Data for this task:

╔══

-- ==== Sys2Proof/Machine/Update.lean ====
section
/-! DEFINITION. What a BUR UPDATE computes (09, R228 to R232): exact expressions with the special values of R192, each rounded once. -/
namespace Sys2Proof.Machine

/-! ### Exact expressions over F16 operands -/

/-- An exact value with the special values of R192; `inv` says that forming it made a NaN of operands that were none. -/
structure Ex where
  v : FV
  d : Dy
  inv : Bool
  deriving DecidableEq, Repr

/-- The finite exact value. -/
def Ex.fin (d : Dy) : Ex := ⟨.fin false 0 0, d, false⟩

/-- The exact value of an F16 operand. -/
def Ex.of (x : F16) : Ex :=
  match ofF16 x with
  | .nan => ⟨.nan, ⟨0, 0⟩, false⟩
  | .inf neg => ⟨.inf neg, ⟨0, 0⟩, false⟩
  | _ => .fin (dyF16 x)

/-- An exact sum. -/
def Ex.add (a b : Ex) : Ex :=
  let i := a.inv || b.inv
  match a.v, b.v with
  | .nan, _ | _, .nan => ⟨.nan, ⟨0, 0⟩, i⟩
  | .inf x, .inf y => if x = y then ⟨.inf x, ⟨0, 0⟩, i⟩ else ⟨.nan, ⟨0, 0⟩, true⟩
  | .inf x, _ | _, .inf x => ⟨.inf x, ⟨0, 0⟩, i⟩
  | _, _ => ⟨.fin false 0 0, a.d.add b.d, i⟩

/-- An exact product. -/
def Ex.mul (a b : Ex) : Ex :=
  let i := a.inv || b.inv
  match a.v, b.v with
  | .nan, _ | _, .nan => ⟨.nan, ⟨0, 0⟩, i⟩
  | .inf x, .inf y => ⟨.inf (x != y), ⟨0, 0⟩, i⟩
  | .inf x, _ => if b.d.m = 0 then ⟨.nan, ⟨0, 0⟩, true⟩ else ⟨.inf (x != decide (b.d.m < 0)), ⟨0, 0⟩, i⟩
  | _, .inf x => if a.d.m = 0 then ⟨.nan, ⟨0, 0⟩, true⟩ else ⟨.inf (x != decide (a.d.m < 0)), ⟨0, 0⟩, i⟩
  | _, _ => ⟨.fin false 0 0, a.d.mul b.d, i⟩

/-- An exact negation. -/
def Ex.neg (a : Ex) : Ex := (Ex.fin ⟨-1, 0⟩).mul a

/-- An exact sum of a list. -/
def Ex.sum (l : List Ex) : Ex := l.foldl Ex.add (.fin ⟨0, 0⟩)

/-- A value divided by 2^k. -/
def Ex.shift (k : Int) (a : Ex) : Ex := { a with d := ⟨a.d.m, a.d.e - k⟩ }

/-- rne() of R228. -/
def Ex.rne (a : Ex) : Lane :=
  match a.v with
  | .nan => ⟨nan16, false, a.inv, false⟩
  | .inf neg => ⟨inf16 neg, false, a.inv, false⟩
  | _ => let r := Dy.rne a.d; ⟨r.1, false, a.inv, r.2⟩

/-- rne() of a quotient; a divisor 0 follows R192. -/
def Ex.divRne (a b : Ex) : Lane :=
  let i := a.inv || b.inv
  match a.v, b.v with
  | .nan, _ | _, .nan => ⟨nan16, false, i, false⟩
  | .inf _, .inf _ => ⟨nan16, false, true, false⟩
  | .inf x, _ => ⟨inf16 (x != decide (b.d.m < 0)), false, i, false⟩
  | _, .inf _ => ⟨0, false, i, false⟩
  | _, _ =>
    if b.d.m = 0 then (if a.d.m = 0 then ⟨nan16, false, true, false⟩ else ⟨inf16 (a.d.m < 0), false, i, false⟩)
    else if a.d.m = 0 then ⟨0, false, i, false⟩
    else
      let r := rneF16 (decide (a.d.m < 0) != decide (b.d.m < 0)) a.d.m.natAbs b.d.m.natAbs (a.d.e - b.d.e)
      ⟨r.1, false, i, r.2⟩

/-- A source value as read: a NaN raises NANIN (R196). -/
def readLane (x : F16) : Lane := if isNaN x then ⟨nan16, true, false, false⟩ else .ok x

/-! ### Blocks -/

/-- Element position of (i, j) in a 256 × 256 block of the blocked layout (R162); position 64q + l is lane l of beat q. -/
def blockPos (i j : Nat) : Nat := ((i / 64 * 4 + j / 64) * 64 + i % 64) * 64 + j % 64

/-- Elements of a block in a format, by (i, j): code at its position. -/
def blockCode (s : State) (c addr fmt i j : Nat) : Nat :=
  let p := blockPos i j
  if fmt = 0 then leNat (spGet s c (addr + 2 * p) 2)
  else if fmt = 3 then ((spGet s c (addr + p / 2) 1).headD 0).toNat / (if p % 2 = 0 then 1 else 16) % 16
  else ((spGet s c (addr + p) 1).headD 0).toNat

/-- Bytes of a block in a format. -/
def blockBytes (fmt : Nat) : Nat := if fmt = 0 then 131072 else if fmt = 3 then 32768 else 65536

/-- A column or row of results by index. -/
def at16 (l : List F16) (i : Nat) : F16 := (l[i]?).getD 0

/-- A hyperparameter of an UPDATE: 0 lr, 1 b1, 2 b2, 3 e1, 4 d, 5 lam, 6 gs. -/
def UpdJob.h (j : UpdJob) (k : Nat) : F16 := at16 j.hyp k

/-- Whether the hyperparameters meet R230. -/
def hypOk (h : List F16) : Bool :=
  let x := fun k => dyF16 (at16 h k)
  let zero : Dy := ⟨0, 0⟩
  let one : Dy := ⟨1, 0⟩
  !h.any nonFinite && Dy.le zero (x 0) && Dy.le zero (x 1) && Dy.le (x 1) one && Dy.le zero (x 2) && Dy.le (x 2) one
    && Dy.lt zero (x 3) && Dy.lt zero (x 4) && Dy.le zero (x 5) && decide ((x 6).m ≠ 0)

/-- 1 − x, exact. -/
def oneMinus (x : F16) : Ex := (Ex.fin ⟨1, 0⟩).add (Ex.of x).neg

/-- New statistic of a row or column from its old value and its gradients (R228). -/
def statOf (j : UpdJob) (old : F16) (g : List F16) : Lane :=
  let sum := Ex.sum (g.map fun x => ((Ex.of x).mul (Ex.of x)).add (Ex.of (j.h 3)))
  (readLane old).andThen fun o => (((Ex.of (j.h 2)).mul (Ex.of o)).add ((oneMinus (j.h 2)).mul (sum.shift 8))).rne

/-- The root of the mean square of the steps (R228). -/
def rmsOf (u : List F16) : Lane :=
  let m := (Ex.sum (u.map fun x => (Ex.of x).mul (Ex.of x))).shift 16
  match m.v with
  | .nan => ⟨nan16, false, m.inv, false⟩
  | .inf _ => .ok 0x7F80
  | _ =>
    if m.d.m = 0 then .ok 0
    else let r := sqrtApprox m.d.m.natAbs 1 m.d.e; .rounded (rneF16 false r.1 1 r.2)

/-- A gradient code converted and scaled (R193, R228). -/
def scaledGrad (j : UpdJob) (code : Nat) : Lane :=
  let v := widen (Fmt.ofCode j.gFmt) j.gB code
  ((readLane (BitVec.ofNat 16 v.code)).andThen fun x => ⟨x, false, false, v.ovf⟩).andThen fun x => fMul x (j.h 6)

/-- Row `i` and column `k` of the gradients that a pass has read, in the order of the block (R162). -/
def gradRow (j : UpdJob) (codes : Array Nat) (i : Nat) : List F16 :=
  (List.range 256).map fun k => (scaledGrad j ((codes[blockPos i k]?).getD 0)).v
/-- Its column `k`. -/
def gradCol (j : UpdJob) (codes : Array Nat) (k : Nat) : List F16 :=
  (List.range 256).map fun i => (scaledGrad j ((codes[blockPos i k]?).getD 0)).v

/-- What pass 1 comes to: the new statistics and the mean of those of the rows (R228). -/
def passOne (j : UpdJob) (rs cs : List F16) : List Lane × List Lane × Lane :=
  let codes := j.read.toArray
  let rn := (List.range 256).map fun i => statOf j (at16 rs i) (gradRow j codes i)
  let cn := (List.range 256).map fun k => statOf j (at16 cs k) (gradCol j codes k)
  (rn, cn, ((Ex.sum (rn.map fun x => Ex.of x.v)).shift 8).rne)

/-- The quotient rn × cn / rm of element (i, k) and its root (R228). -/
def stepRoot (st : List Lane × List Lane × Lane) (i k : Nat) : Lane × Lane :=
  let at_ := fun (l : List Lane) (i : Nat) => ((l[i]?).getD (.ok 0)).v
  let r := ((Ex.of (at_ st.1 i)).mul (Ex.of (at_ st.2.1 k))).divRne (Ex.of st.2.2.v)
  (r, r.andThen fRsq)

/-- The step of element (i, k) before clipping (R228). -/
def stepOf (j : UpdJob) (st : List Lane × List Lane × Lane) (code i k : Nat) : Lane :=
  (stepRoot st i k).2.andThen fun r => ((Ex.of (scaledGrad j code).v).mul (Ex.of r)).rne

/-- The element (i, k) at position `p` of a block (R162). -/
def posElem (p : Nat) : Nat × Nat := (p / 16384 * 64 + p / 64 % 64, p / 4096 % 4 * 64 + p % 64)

╚══

Quote the listing above from its first line to the line with "namespace Sys2Proof.Machine", inclusive, and add nothing.

-- ==== Sys2Proof/Machine/Update.lean ====
section
/-! DEFINITION. What a BUR UPDATE computes (09, R228 to R232): exact expressions with the special values of R192, each rounded once. -/
namespace Sys2Proof.Machine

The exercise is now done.